What you will do: Each line of the data below that contains "credits" must be copied.

....................

/-- While a port's present line is down, or the RESET pin is asserted, its requests and the start of an exchange do nothing
(R115, R123, R159; notes/assumptions/10.md). -/
def Obligations.UnservedPortTakesNothing : Prop :=
  ∀ (s : State) (h : HostNo), ((s.port h).present = false ∨ s.resetPin = true) →
    exec (.exchangeStart h) s = .next s ∧
    ∀ i tag, requestSource i = some (h, tag) → exec i s = .next s

/-- The state right after power-on meets every condition the statements below say each step keeps. -/
def Obligations.InvariantsAtReset : Prop :=
  State.reset.store.wf ∧ State.reset.paneTableOk ∧ State.reset.workOk ∧ State.reset.panesApart ∧ State.reset.attentionOk ∧
  State.reset.eventQueuesOk ∧ State.reset.faultLogOk ∧ State.reset.slotsOk ∧ State.reset.lineQueueOk ∧
  State.reset.parkedOk ∧ State.reset.geometryOk ∧ State.reset.budgetsOk ∧
  State.resetFrom .power State.reset State.reset

/-! ## Ports, slots and frames (Chapters 8 and 12) -/

/-- What becomes of a request frame before its block sees it (R125, R126, R128). At 24 requests and responses it is dropped,
DROP is set and DROPPED_REQUEST reported. Below, a count Table 12-3 does not allow is refused with BAD_REQUEST. With the
host's reserved slots in use and the shared part (64 less all reserved slots) in use it is refused with NO_SLOT. With either
free it is admitted. `R` is each host's reserved slots: the host record's in RUN, the field in SETUP (R106, R126). -/
def Obligations.PortAdmission : Prop :=
  ∀ (s : State) (h : HostNo) (R : HostNo → Nat), (s.port h).present = true → s.resetPin = false →
    (∀ g, R g = if s.inRun = true then (s.host g).reserved else s.conf.settings.reserved[g]) →
    let inUse := ((s.port 0).slots - R 0) + ((s.port 1).slots - R 1) + ((s.port 2).slots - R 2) + ((s.port 3).slots - R 3)
    (∀ i tag, requestSource i = some (h, tag) → 24 ≤ (s.port h).slots + (s.port h).responses.length →
      exec i s = .next (reportFault ⟨.droppedRequest, some h, none, none, s.scan.frame, s.scan.frame, 1⟩
        (s.setPort h { s.port h with drop := true }))) ∧
    ((s.port h).slots + (s.port h).responses.length < 24 →
      (∀ tag pane px py cells, (cells.length = 0 ∨ 64 < cells.length) →
        exec (.cellWrite h tag pane px py cells) s = .next (s.answered h (responseTo .cellWrite tag .badRequest .empty))) ∧
      (∀ tag pane rect cell, (rect.w = 0 ∨ rect.h = 0) →
        exec (.cellFill h tag pane rect cell) s = .next (s.answered h (responseTo .cellFill tag .badRequest .empty))) ∧
      (∀ tag pane px py count bank, (count.toNat = 0 ∨ 64 < count.toNat) →
        exec (.cellRead h tag pane px py count bank) s =
          .next (s.answered h (responseTo .cellRead tag .badRequest .empty))) ∧
      (∀ tag address synced data, (data.length = 0 ∨ 8 < data.length) →
        exec (.panelSend h tag address synced data) s =
          .next (s.answered h (responseTo .panelSend tag .badRequest .empty))) ∧
      (R h ≤ (s.port h).slots → 64 - (R 0 + R 1 + R 2 + R 3) ≤ inUse →
        ∀ i tag k, requestSource i = some (h, tag) → (requestFields i).map (·.1) = some k → i.wellFormed = true →
          exec i s = .next (s.answered h (responseTo k tag .noSlot .empty))) ∧
      ((s.port h).slots < R h ∨ inUse < 64 - (R 0 + R 1 + R 2 + R 3) → s.admits h))

/-- A request other than ATTACH and STATUS from a host that is not ACTIVE is refused, with NOT_ATTACHED when it is ABSENT and
LAPSED when it is LAPSED, and changes nothing else (R107). -/
def Obligations.RequestsNeedAnActiveHost : Prop :=
  ∀ (s : State) (h : HostNo) (i : Instr) (tag : Byte) (k : Kind),
    s.admits h → requestSource i = some (h, tag) → (requestFields i).map (·.1) = some k → i.wellFormed = true →
    k ≠ .attach → k ≠ .status →
    ((s.host h).state = .absent → exec i s = .next (s.answered h (responseTo k tag .notAttached .empty))) ∧
    ((s.host h).state = .lapsed → exec i s = .next (s.answered h (responseTo k tag .lapsed .empty)))

/-- The start of an exchange fixes the response frame: the head response or an idle one, the port flags, the events waiting
and the credits as they stand, and the check byte (R121, R129, R131, R160, Table 12-4). Nothing else changes. -/
def Obligations.ExchangeStartFixesTheFrame : Prop :=
  ∀ (s : State) (h : HostNo) (R : HostNo → Nat), (s.port h).present = true → s.resetPin = false →
    (s.port h).exchange = none →
    (∀ g, R g = if s.inRun = true then (s.host g).reserved else s.conf.settings.reserved[g]) →
    let p := s.port h
    let inUse := ((s.port 0).slots - R 0) + ((s.port 1).slots - R 1) + ((s.port 2).slots - R 2) + ((s.port 3).slots - R 3)
    let credits := min (24 - (p.slots + p.responses.length))
      ((R h - p.slots) + (64 - (R 0 + R 1 + R 2 + R 3) - inUse))
    let tail := [BitVec.ofNat 8 (p.drop.toNat + 2 * p.resetSeen.toNat + 4 * p.lapsedSeen.toNat),
      byteOf (s.queue h).events.length, byteOf credits]
    let covered := match p.responses with
      | [] => [0x00#8, 0x00#8, 0x00#8, 0x00#8, 0x00#8] ++ tail
      | r :: _ =>
        natBytes (payloadBytes r.payload).length ++ [r.kind, r.tag, r.status.code] ++ tail ++ payloadBytes r.payload
    exec (.exchangeStart h) s = .next (s.setPort h
      { p with exchange := some ⟨p.responses ≠ [], p.responses ≠ [], p.drop, covered ++ [crc8 covered]⟩ })

/-- The end of an exchange removes the response that was shifted out whole, and DROP with it when its header carried it
(R122, R131). An idle frame then asks nothing; a frame the tests of R124 and R125 refuse is answered with the status they
give and its kind and tag as received, below the ceiling. The end of an exchange that is void does nothing (R123). -/
def Obligations.ExchangeEndRemovesTheResponse : Prop :=
  ∀ (s : State) (h : HostNo) (bytes : List Byte),
    ((s.port h).exchange = none → exec (.exchangeEnd h bytes) s = .next s) ∧
    ∀ x, (s.port h).exchange = some x →
      (bytes.headD 0x00#8 = 0x00#8 → exec (.exchangeEnd h bytes) s = .next (s.collected h x bytes.length)) ∧
      ∀ kind tag status,
        ((examine h bytes = .badRequest kind tag ∧ status = .badRequest) ∨
          (examine h bytes = .badCheck kind tag ∧ status = .badCheck)) →
        (outstanding (s.collected h x bytes.length) h < 24 →
          exec (.exchangeEnd h bytes) s =
            .next ((s.collected h x bytes.length).answered h ⟨kind, tag, status, .empty⟩)) ∧
        (24 ≤ outstanding (s.collected h x bytes.length) h →
          exec (.exchangeEnd h bytes) s =
            .next (reportFault ⟨.droppedRequest, some h, none, none, s.scan.frame, s.scan.frame, 1⟩
              ((s.collected h x bytes.length).setPort h
                { (s.collected h x bytes.length).port h with drop := true })))

/-- An exchange that shifts in the whole frame of a well-formed request of its port, with any bytes after it, removes the
response it collected and then does what the request does (R122, R124, R126). -/
def Obligations.ExchangeEndTakesTheRequest : Prop :=
  ∀ (s : State) (h : HostNo) (i : Instr) (tag : Byte) (frame filler : List Byte) (x : Exchange),
    (s.port h).exchange = some x → (s.port h).present = true → s.resetPin = false →
    requestSource i = some (h, tag) → i.wellFormed = true → encode i = some frame →
    exec (.exchangeEnd h (frame ++ filler)) s = exec i (s.collected h x (frame ++ filler).length)

/-- Reading a frame and writing it agree: every well-formed request has a frame of 7 to 204 bytes, and the port reads that
frame, whatever follows it, as that request with every operand as it was (Tables 12-1 to 12-3, R124, R125, R160). -/
def Obligations.FrameRoundTrip : Prop :=
  ∀ (h : HostNo) (tag : Byte) (i : Instr), requestSource i = some (h, tag) → i.wellFormed = true →
    ∃ frame, encode i = some frame ∧ 7 ≤ frame.length ∧ frame.length ≤ 204 ∧
      ∀ filler, examine h (frame ++ filler) = .request i

/-- The port's tests of a frame, in their order (R124, R125): a first byte 00h is an idle frame; fewer than seven bytes, a
payload length above 197 or an end before the check byte is BAD_REQUEST; a wrong check byte is BAD_CHECK; a kind code outside
Table 12-2 is BAD_REQUEST, and so is a payload whose length or counts Table 12-3 does not allow for the kind. A frame that passes
spells a well-formed request of its kind and tag on this port. -/
def Obligations.FrameTests : Prop :=
  ∀ (h : HostNo),
    (∀ bytes, bytes.headD 0x00#8 = 0x00#8 → examine h bytes = .idle) ∧
    (∀ kind rest, kind ≠ 0x00#8 → (kind :: rest).length < 7 →
      examine h (kind :: rest) = .badRequest kind (rest.headD 0x00#8)) ∧
    (∀ kind tag len sel a1 a0 body, kind ≠ 0x00#8 →
      let bytes := kind :: tag :: len :: sel :: a1 :: a0 :: body
      (197 < len.toNat ∨ body.length < len.toNat + 1 → examine h bytes = .badRequest kind tag) ∧
      (len.toNat ≤ 197 → len.toNat + 1 ≤ body.length →
        (body[len.toNat]? ≠ some (crc8 (bytes.take (6 + len.toNat))) → examine h bytes = .badCheck kind tag) ∧
        (body[len.toNat]? = some (crc8 (bytes.take (6 + len.toNat))) → (∀ k : Kind, k.code ≠ kind) →
          examine h bytes = .badRequest kind tag) ∧
        (body[len.toNat]? = some (crc8 (bytes.take (6 + len.toNat))) → ∀ k : Kind, k.code = kind →
          (¬payloadAllowed k (body.take len.toNat) → examine h bytes = .badRequest kind tag) ∧
          (payloadAllowed k (body.take len.toNat) → ∃ i, examine h bytes = .request i ∧
            requestSource i = some (h, tag) ∧ (requestFields i).map (·.1) = some k)))) ∧
    ∀ bytes i, examine h bytes = .request i → i.wellFormed = true ∧ ∃ tag, requestSource i = some (h, tag)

....................

Solution to the problem:
and the credits as they stand, and the check byte (R121, R129, R131, R160, Table 12-4). Nothing else changes. -/
    let credits := min (24 - (p.slots + p.responses.length))
      byteOf (s.queue h).events.length, byteOf credits]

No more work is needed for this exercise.